Dr. Wallace Sampson, emeritus clinical professor of medicine at Stanford University and editor of the Scientific Review of Alternative Medicine, a magazine devoted to examining medical claims, is less given to understatement. He argues that "anti-science advocates" use New Age mumbo jumbo to attack the essential integrity of modern medicine.

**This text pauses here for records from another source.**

-- ==== Sys2Proof/Machine/Link.lean ====
section
/-! DEFINITION. Links: ports and retry (R370–R376), coordinates, aliases and routing (R377–R382), groups (R383). -/

namespace Sys2Proof.Machine
open Sys2Proof

/-! ### Ports -/

def linkPort (s : State) (p : Nat) : LinkPort := s.links.ports.getD p LinkPort.reset

def setLinkPort (s : State) (p : Nat) (x : LinkPort) : State :=
  { s with links := { s.links with ports := s.links.ports.set p x } }

def portUp (s : State) (p : Nat) : Bool := regB s (rLinkStat p) 0

/-- The other port of a port's pair (R370). -/
def sibling (p : Nat) : Nat := (p + 8) % 16

/-- An event of a link port. -/
def logLink (s : State) (code p reason addr : Nat) : State := logEv s code 0x0C (srcUnit p 0) (payDefault 0 reason addr)

/-- A packet's credits, in 32-byte units (R376). -/
def packetUnits (k : Packet) : Nat := ceilDiv (36 + k.hdr.len) 32

/-- The bytes of the replay buffer that packets take (R375). -/
def replayBytes (l : List Packet) : Nat := l.foldl (fun a k => a + 36 + k.hdr.len) 0

/-- A VC's credits cover a packet, and the replay buffer has room for it (R375, R376). -/
def canSend (x : LinkPort) (k : Packet) : Bool :=
  decide (packetUnits k ≤ x.credits.getD k.hdr.vc.toNat 0) && decide (replayBytes x.replay + 36 + k.hdr.len ≤ 131072)

/-- A packet is put on the wire of a port: it takes the next LSEQ, the last good LSEQ received and the credits owed
for the first VC that has some, and stays in the replay buffer (R373, R375, R376). -/
def transmit (s : State) (p : Nat) (k : Packet) : State :=
  let x := linkPort s p
  let vc := k.hdr.vc.toNat
  let ov := ((List.range 4).find? (fun v => decide (0 < x.owed.getD v 0))).getD 0
  let give := min 4095 (x.owed.getD ov 0)
  let h : LinkHdr := { k.hdr with
    lseq := BitVec.ofNat 12 x.txSeq, ack := BitVec.ofNat 12 (x.rxSeq + 4095), ackv := true, nak := x.nak,
    cvc := BitVec.ofNat 2 ov, credits := BitVec.ofNat 12 give, cv := decide (0 < give) }
  let k' : Packet := { k with hdr := h }
  let y := { x with txSeq := (x.txSeq + 1) % 4096, replay := x.replay ++ [k'], nak := false,
                    credits := x.credits.set vc (x.credits.getD vc 0 - packetUnits k),
                    owed := x.owed.set ov (x.owed.getD ov 0 - give) }
  let s1 := setLinkPort (bump s (rLinkTx p) k.hdr.len) p y
  { s1 with links := { s1.links with wire := s1.links.wire ++ [(p, k')] } }

/-- The next packet that a port's output chooses (R376): VC2 first, then VC0 and VC1 in turn, then VC3, which takes
the 64th slot when it has waited through 63. -/
def chooseOut (x : LinkPort) : Option Packet :=
  let first (v : Nat) := x.out.find? (fun k => k.hdr.vc.toNat == v)
  let ready (v : Nat) := (first v).filter (canSend x)
  let d0 := if x.turn % 2 = 0 then ready 0 else ready 1
  let d1 := if x.turn % 2 = 0 then ready 1 else ready 0
  if x.vc3Wait ≥ 63 && (ready 3).isSome then ready 3
  else ((ready 2).or (d0.or (d1.or (ready 3))))

/-- A port sends what its credits allow of what waits. The last argument bounds the packets. -/
def drainPort (s : State) (p : Nat) : Nat → State
  | 0 => s
  | n + 1 =>
    if !portUp s p then s
    else
      let x := linkPort s p
      match chooseOut x with
      | none => s
      | some k =>
        let v := k.hdr.vc.toNat
        let w3 := if v = 3 then 0 else if x.out.any (fun j => j.hdr.vc.toNat == 3) then x.vc3Wait + 1 else 0
        let y := { x with out := x.out.erase k, turn := if v < 2 then v + 1 else x.turn, vc3Wait := w3 }
        drainPort (transmit (setLinkPort s p y) p k) p n

/-- A fenced module sends nothing but heartbeats (R412). -/
def fenced (s : State) : Bool := regF s rFailStat 0 3 == 6

/-- A packet is handed to a port. -/
def sendOn (s : State) (p : Nat) (k : Packet) : State :=
  if fenced s && k.hdr.type != 0x10 then s
  else
    let x := linkPort s p
    drainPort (setLinkPort s p { x with out := x.out ++ [k] }) p (x.out.length + 1)

/-- A header for a packet of this module: the link's own fields are set as it is sent. -/
def newHdr (type vc len destL srcL tag offset : Nat) : LinkHdr :=
  { type := BitVec.ofNat 8 type, vc := BitVec.ofNat 2 vc, poison := false, detour := false, ddim := 0, len := len,
    lseq := 0, ack := 0, ackv := false, nak := false, destP := BitVec.ofNat 32 destL, destL := BitVec.ofNat 32 destL,
    srcL := BitVec.ofNat 32 srcL, tag := BitVec.ofNat 32 tag, offset := BitVec.ofNat 40 offset, cvc := 0, credits := 0,
    cv := false }

/-! ### Coordinates (R373, R377, R378) -/

/-- Dimension `x` (a = 0 … d = 3) of a coordinate: one byte each, a in bits 31:24. -/
def dimOf (c x : Nat) : Nat := nfld c (8 * (3 - x)) 8

/-- A coordinate with one dimension replaced. -/
def setDim (c x v : Nat) : Nat := c - (dimOf c x) * 2 ^ (8 * (3 - x)) + (v % 256) * 2 ^ (8 * (3 - x))

/-- The torus size in dimension `x` (R377). -/
def torusK (s : State) (x : Nat) : Nat :=
  if x = 0 then regF s rTorus 0 5 else if x = 1 then regF s rTorus 5 5
  else if x = 2 then regF s rTorus 10 4 else regF s rTorus 14 4

/-- A coordinate lies within the torus sizes. -/
def inTorus (s : State) (c : Nat) : Bool := (List.range 4).all (fun x => decide (dimOf c x < torusK s x))

def ownPhys (s : State) : Nat := regF s rCoord 0 32

/-- The coordinate this module stands in for, if it does (R416). -/
def standinFor (s : State) : Option Nat := if regB s rStandin 32 then some (regF s rStandin 0 32) else none

/-- The module's own logical coordinate: its physical one unless an alias maps another logical coordinate onto it; a
coordinate it stands in for is its second identity (R378, R416). -/
def ownLogical (s : State) : Nat :=
  match s.links.coordAlias.find? (fun (_, l, p, _) => p == ownPhys s && l != ownPhys s && standinFor s != some l) with
  | some (_, l, _, _) => l
  | none => ownPhys s

/-- The module accepts packets addressed to a logical coordinate (R416). -/
def answersTo (s : State) (c : Nat) : Bool := c == ownLogical s || standinFor s == some c

/-- DEST_P of a logical coordinate as it stands (R381). -/
def physOf (s : State) (l : Nat) : Nat :=
  match s.links.coordAlias.find? (fun (_, x, _, _) => x == l) with
  | some (_, _, p, _) => p
  | none => l

/-- The module physically at a coordinate is recorded lost (R381). -/
def isDead (s : State) (p : Nat) : Bool := s.links.coordAlias.any (fun (_, l, _, d) => d && l == p)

"Using obscure language and misleading claims, they promote a medical philosophy that would propel medicine centuries back(ward)," he writes. "They would supplant objectivity and reason with personal feelings, hunches and sophistry."

More damaging than the prospect that someone besides the senator will take the absurd seriously, the appropriation of taxpayer cash siphons money away from researching the real thing.

The range of alternative medicine is mind-boggling and extends to alternative cancer treatments that manipulate diet and call for coffee enemas (whether caffeinated or decaf is not specified). The NCCAM , by funding research into crackpot theories, bestows a federal imprimatur to suspect therapies without protecting the public from the quacks. "NCCAM has not declared any method to be ineffective," says Dr. Sampson, "thus giving grounds for continuing congressional appropriations."

Rigorous scientific trials are expensive and from five to 20 trials are required to prove any method or product effective or ineffective. It would take billions to find the efficacy - or nonsense - behind mind-body healing procedures.

Like so much that goes on with tax dollars, this kind of waste mostly operates below the media radar. Occasional feature stories appear in newspapers, magazines and on television, retailing anecdotal evidence of the fads and fashions in medical alternatives, but going through reports and conclusions of research grants is exceedingly tedious work, and it's seldom done unless someone suspects fraud. In these NCCAM grants, sloppy thinking and ideological missions are more correctly the culprits.

NCCAM will do research on "chelation therapy" for heart disease, a method that has been disproved and is potentially dangerous. An award for $1 million will examine psychic healing and $1.5 million will be used to study homeopathy, or home-based medicine. This may be petty cash on the Potomac, but taxpayers are allergic to it, and more than bee pollen will be required for a cure.